Department of Allergy and Clinical Immunology, Keimyung University School of Medicine, Daegu, South Korea.
Department of Allergy and Clinical Immunology, Ajou University School of Medicine, Suwon, South Korea.
Clin Exp Allergy. 2023 Jun;53(6):648-658. doi: 10.1111/cea.14315. Epub 2023 Apr 3.
Club cell 16-kDa secretory protein (CC16) is a pneumoprotein and functions as an anti-inflammatory or antioxidant protein. However, altered levels of serum CC16 as well as their effect on airways inflammation have not been fully evaluated.
We recruited 63 adult asthmatics on maintenance medications and 61 healthy controls (HCs). The asthmatic subjects were divided into two groups according to the result of bronchodilator responsiveness (BDR) test: the present BDR (n = 17) and absent BDR (n = 46) groups.
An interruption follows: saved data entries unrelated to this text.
/-- One lane of an atomic, in a core's scratchpad or at its home: the old value, and the flags. -/
def State.actLane (s : State) (a : Access) (l : LaneAcc) : State × Nat × Nat :=
  let pas := pasVia a.pages l.bytes
  let old := if a.scratch then (s.core a.core).sNat l.addr l.size else memNat s (pas.headD 0) l.size
  let x := actNew a.kind old l.data l.data2
  (if a.scratch then s.modCore a.core fun c => c.sPuts l.addr (natLe l.size x.1) else s.storeBytes (some a.core) pas (natLe l.size x.1), old, x.2)

/-- Whether a lane lies in peer memory. -/
def Access.peerLane (a : Access) (l : LaneAcc) : Bool := !a.scratch && (pasVia a.pages l.bytes).any isPeer

/-- Performs the lanes of an atomic that are left, from place `n` of its list; a peer's lanes are left to the peer. -/
def actLanes (a : Access) : Nat → List LaneAcc → State → State × List (LaneAcc × Nat) × Nat
  | _, [], s => (s, [], 0)
  | n, l :: r, s =>
    if a.peerLane l then actLanes a (n + 1) r s
    else
      let (s, old, g) := match a.done.find? fun x => x.1 == n with
        | some x => (s, x.2.2, (actNew a.kind x.2.2 l.data l.data2).2)
        | none => s.actLane a l
      let (s, t, f) := actLanes a (n + 1) r s
      (s, (l, old) :: t, g ||| f)

/-- The bytes of a store that have been written already. -/
def Access.written (a : Access) : List Nat := a.done.map (·.2.1)

/-- Performs the lanes of a store, but for the bytes that have been written. -/
def storeLanes (a : Access) : List LaneAcc → State → State
  | [], s => s
  | l :: r, s =>
    let s :=
      if a.peerLane l then s
      else if a.done.isEmpty then s.storeBytes (some a.core) (pasVia a.pages l.bytes) (natLe l.size l.data)
      else
        let x := (l.bytes.zip (natLe l.size l.data)).filter fun y => !a.written.contains y.1
        s.storeBytes (some a.core) (pasVia a.pages (x.map (·.1))) (x.map (·.2))
    storeLanes a r s

/-- Performs the lanes of a scratchpad store that was left to be performed part by part, but for the bytes that have been written. -/
def Access.putScratch (a : Access) (s : State) (l : List LaneAcc) : State :=
  s.modCore a.core fun c => l.foldl (fun c x =>
    ((x.bytes.zip (natLe x.size x.data)).filter fun y => !a.written.contains y.1).foldl (fun c y => c.sPut y.1 y.2) c) c

/-- Whether an access has lanes in peer memory. -/
def Access.remote (a : Access) : Bool := !a.scratch && a.pas.any fun x => isPeer x.1

/-- After the local part of a write: an access with remote lanes leaves for its peer (spec/18 R414, R415). -/
def State.sendOrFinish (s : State) (a : Access) (vals : List (LaneAcc × Nat)) : State :=
  if a.remote then
    let s := s.deliver a vals
    { s with accs := s.accs.map fun y => if y.id = a.id then { y with sent := some s.ccnt, piped := true } else y }
  else s.complete a vals

/-- ORs flags into the warp of an access's issuer. -/
def State.flagAccess (s : State) (a : Access) (flags : Nat) : State :=
  if flags = 0 then s
  else match a.party.bind partyKey with
    | some k => s.modWarp k fun w => w.orFlags flags
    | none => s

/-- Performs an access (spec/11 R300). -/
def performAccess (s : State) (a : Access) : Performed :=
  let pas := a.pas.flatMap fun x => (List.range x.2).map (x.1 + ·)
  let vas := rangeBytes (a.spans.getD [])
  let va := match a.spans with | some ((v, _) :: _) => v | _ => 0
  let atomic : Performed :=
    let r := actLanes a 0 a.lanes s
    let s := (r.1.flagAccess a r.2.2)
    let s := if a.scratch then s else s.record a 2 true
    .ok (s.sendOrFinish a r.2.1)
  match a.kind with
  | .load signed =>
    match readUe s pas with
    | some c => .trap (readUeTrap s a.pages vas c)
    | none =>
      let r := loadLanes a (a.view s a.pages) signed 0 a.lanes s
      .ok ((r.1.record a 0 false).complete a r.2)
  | .store =>
    if a.scratch then .ok ((a.putScratch s a.lanes).complete a [])
    else match writeUe s pas with
    | some c => .trap (writeUeTrap s a.pages vas c)
    | none => .ok ((((storeLanes a a.lanes s).unpoisonAll pas).record a 1 true).sendOrFinish a [])
  | .atom _ _ =>
    match readUe s pas with
    | some c => if a.scratch then atomic else .trap (readUeTrap s a.pages vas c)
    | none => atomic
  | .cas _ =>
    match readUe s pas with
    | some c => if a.scratch then atomic else .trap (readUeTrap s a.pages vas c)
    | none => atomic
  | .ldb _ word =>
    match readUe s pas with
    | some c => .trap (readUeTrap s a.pages vas c)
    | none =>
      let r := ldbLanes a (a.view s a.pages) word 0 a.lanes s
      .ok (((r.1.flagAccess a r.2.2).record a 0 false).complete a r.2.1)
  | .stb j word =>
    match writeUe s pas with
    | some c => .trap (writeUeTrap s a.pages vas c)
    | none =>
      let b := bufRec (a.recs.getD (0, 0)).1
      let s := a.lanes.foldl (fun s l => s.storeLane a.core a.pages b j word (coordsOf l.data2) l.data a.written) s
      .ok (((s.unpoisonAll pas).record a 1 true).sendOrFinish a [])
  | .sftload bank =>
    match readUe s pas with
    | some c => .trap (readUeTrap s a.pages vas c)
    | none =>
      let r := s.loadBytes { a.view s a.pages with bound := a.boundAt 0 } 0 ((List.range 1024).map (va + ·))
      .ok ((((r.1.record a 0 false).watched a []).modCore a.core fun c => if bank = 0 then { c with bank0 := BitVec.ofNat 8192 r.2 } else { c with bank1 := BitVec.ofNat 8192 r.2 }).finish a)
  | .launchRead j =>
    match readUe s pas with
    | some c => .trap (readUeTrap s a.pages vas c)
    | none =>
      let r := s.loadBytes { a.view s a.pages with bound := a.boundAt 0 } 0 ((List.range 128).map fun i => (va + i) % 2 ^ 57)
      let s := (r.1.record a 0 false).watched a []
      .ok { s with accs := s.accs.map fun y => if y.id = a.id then
              { a with kind := .launchCopy j, lanes := a.lanes.map fun l => { l with data := r.2 }, spans := some [] } else y }
  | .launchCopy j =>
    let data := (a.lanes.map (·.data)).headD 0
    match (s.part a.partition).device with
    | none => .ok (s.finish a)
    | some q =>
      let pas := (List.range 128).map (entryPa q j + ·)
      match writeUe s pas with
      | some c => .trap (ueTrap c ((pas.find? fun pa => (writeUeAt s pas pa).isSome).getD 0))
      | none =>
        let s := (s.storeBytes (some a.core) pas (natLe 128 (putBits data 1023 1 1))).unpoisonAll pas
        let s := (s.noteCode (some a.core) a.agent pas).recordLines a 1 true (entryLines s a)
        .ok ((s.modPart a.partition fun p => { p with device := p.device.map fun q => { q with notes := q.notes ++ [(j + 1) % 2 ^ 32] } }).finish a)
  | .take signed | .peek signed =>
    let c := s.core a.core
    let vals := a.lanes.map fun l => (l, loadBits signed l.size a.destBits (c.sNat l.addr l.size))
    let gs := granulesOf (a.spans.getD [])
    let s := match a.kind with | .take _ => s.setCore a.core (c.setFull false gs) | _ => s
    .ok (s.complete a vals)
  | k =>
    let data := (a.lanes.map (·.data)).headD 0
    match readUe s pas with
    | some c => .trap (readUeTrap s a.pages vas c)
    | none =>
      match unitAction s k a.core a.partition va (paVia a.pages va) data with
      | .trap t => .trap t
      | .ok s v => .ok (((s.dropLines a.core pas).record a 2 true).complete a (a.lanes.map fun l => (l, v)))

/-- A trap met by an access after its issue is discarding (spec/19 R417, R420, R429). -/
def State.accessTrap (s : State) (a : Access) (t : Trap) : State :=
  let vliw := match a.party with | some (.thread _ _) => true | some (.service _) => true | _ => false
  let path := match a.party with | some (.path _ _ i) => i | _ => 0
  let pa := match a.kind with | .launchCopy _ => t.addr | _ => paVia a.pages t.addr
  let s := s.meetUe a.core a.partition pa t
  s.startDiscard a.partition a.launch (recordOf t path vliw a.pc s.ccnt)

/-- Performs an access if nothing holds it. -/
def State.tryPerform (s : State) (a : Access) : State :=
  if a.sent.isSome || !a.performable s || ((s.part a.partition).discarding).isSome then s
  else match performAccess s a with
    | .ok s' =>
      if a.kind.writes && !a.scratch then s'.noteCode (some a.core) a.agent ((a.pas.flatMap fun x => (List.range x.2).map (x.1 + ·))) else s'
    | .trap t => s.accessTrap a t

/-- The access of an identity. -/
def State.acc? (s : State) (i : Nat) : Option Access := s.accs.find? fun a => a.id == i

/-! ### Parts of an access (spec/11 R299, R300, R309, R310) -/

/-- A store enters its core's memory pipeline; tiles built from its lines go (spec/11 R300; spec/10 R294). -/
def State.pipe (s : State) (i : Nat) : State :=
  match s.acc? i with
  | some a =>
    if !a.pipeable s || ((s.part a.partition).discarding).isSome then s
    else
      let s : State := { s with accs := s.accs.map fun y => if y.id = i then { y with piped := true } else y }
      s.modCore a.core fun c => a.lines.foldl Core.dropTiles c
  | none => s

/-- Marks parts of an access as performed. -/
def State.mark (s : State) (i : Nat) (l : List (Nat × Nat × Nat)) : State :=
  { s with accs := s.accs.map fun y => if y.id = i then { y with done := y.done ++ l } else y }

/-- The record whose attribute a byte of a lane is read under. -/
def Access.attribute (a : Access) (l : LaneAcc) (va : Nat) : BitVec 320 :=
  let r := a.recs.getD (0, 0)
  match a.kind with
  | .ldb j word => if ((laneCoords (bufRec r.1) word (coordsOf l.data2)).any fun c => (elemSrc (bufRec r.1) (bufRec r.2) j c).bytes.1.contains va) then r.1 else r.2
  | _ => 0

/-- The place of the last lane of an access that touches a byte. -/
def Access.lastLane (a : Access) (va : Nat) : Option Nat := ((List.range a.lanes.length).filter fun n => (a.lanes[n]?).any fun l => (a.laneBytes l).contains va).getLast?

/-- Part of an access is performed before the rest: bytes of a load are bound, bytes of a store written, or one lane of an atomic applied. -/
def State.accessPart (s : State) (i n va : Nat) : State :=
  match s.acc? i with
  | none => s
  | some a =>
    if a.sent.isSome || !a.performable s || ((s.part a.partition).discarding).isSome || a.window s then s
    else match a.lanes[n]? with
      | none => s
      | some l =>
        let part := (a.pieceOf l va).filter fun x => !a.done.any fun y => y.2.1 == x && (y.1 == n || a.kind.writes)
        let pas := pasVia a.pages part
        let act : State :=
          if a.peerLane l || (a.done.any fun y => y.1 == n) || (!a.scratch && (readUe s (pasVia a.pages l.bytes)).isSome) then s
          else
            let x := s.actLane a l
            x.1.mark i [(n, 0, x.2.1)]
        let bind : State :=
          if (readUe s pas).isSome || pas.any (fun pa => homeOf s pa == .debug) then s
          else
            let x := s.loadBytes { a.view s a.pages with bound := a.boundAt n } (a.attribute l va) part
            x.1.mark i ((List.range part.length).map fun k => (n, (part[k]?).getD 0, bits x.2 (8 * k) 8))
        let put : State := if a.scratch then
            let l := part.filter fun x => a.lastLane x == some n
            (s.modCore a.core fun c => l.foldl (fun c x => c.sPut x (BitVec.ofNat 8 (a.putAt x).2)) c).mark i (l.map fun x => (n, x, 0))
          else if (writeUe s pas).isSome then s else
          let l := part.filter fun x => a.lastLane x == some n
          (s.putVas a l).noteCode (some a.core) a.agent (pasVia a.pages l)
        match a.kind with
        | .load _ => bind
        | .ldb _ _ => bind
        | .sftload _ => bind
        | .launchRead _ => bind
        | .store => put
        | .stb _ _ => put
        | .atom _ _ => act
        | .cas _ => act
        | _ => s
Serum CC16 levels were measured by ELISA. As an in vitro study, the effect of Dermatophagoides pteronyssinus antigen 1 (Der p1) on the production of CC16 in airways epithelial cells (AECs) according to a time-dependent manner was assessed; the effects of CC16 protein on oxidative stress system, airways inflammation and remodelling were tested.
Serum CC16 levels showed significantly higher in the asthmatics than in the HCs (p < .001) with a positive correlation with FEV % (r = .352, p = .005). The present BDR group had significantly lower levels of serum CC16, FEV % and MMEF%, but showed higher level of FeNO than the absent BDR group. Serum CC16 levels (below 496.0 ng/mL) could discriminate the present BDR group from the absent BDR group (area under the curve = 0.74, p = .004). In vitro testing demonstrated that Der p1 exposure significantly induced CC16 release from AECs for 1 h, which was progressively decreased after 6 h and followed by MMP-9 and TIMP-1 production. These findings were associated with oxidant/antioxidant disequilibrium and restored by CC16 treatment (but not dexamethasone).
Decreased CC16 production contributes to persistent airways inflammation and lung function decline. CC16 may be a potential biomarker for asthmatics with BDR.
克拉细胞 16kDa 分泌蛋白(CC16)是一种肺蛋白,具有抗炎或抗氧化作用。然而,血清 CC16 的水平变化及其对气道炎症的影响尚未得到充分评估。
我们招募了 63 名正在服用维持药物的成年哮喘患者和 61 名健康对照者(HCs)。根据支气管扩张剂反应性(BDR)测试的结果,将哮喘患者分为两组:有 BDR 组(n=17)和无 BDR 组(n=46)。通过 ELISA 法测定血清 CC16 水平。作为一项体外研究,评估了屋尘螨变应原 1(Der p1)对气道上皮细胞(AECs)中 CC16 产生的时间依赖性影响;测试了 CC16 蛋白对氧化应激系统、气道炎症和重塑的影响。
哮喘患者的血清 CC16 水平明显高于 HCs(p<0.001),且与 FEV%呈正相关(r=0.352,p=0.005)。有 BDR 组的血清 CC16、FEV%和 MMEF%水平明显较低,但 FeNO 水平较高。血清 CC16 水平(<496.0ng/mL)可区分有 BDR 组和无 BDR 组(曲线下面积=0.74,p=0.004)。体外检测表明,Der p1 暴露可使 AEC 中 CC16 释放 1h,6h 后逐渐减少,随后 MMP-9 和 TIMP-1 产生。这些发现与氧化应激/抗氧化失衡有关,用 CC16 治疗(而非地塞米松)可恢复。
CC16 产生减少导致持续性气道炎症和肺功能下降。CC16 可能是 BDR 哮喘患者的潜在生物标志物。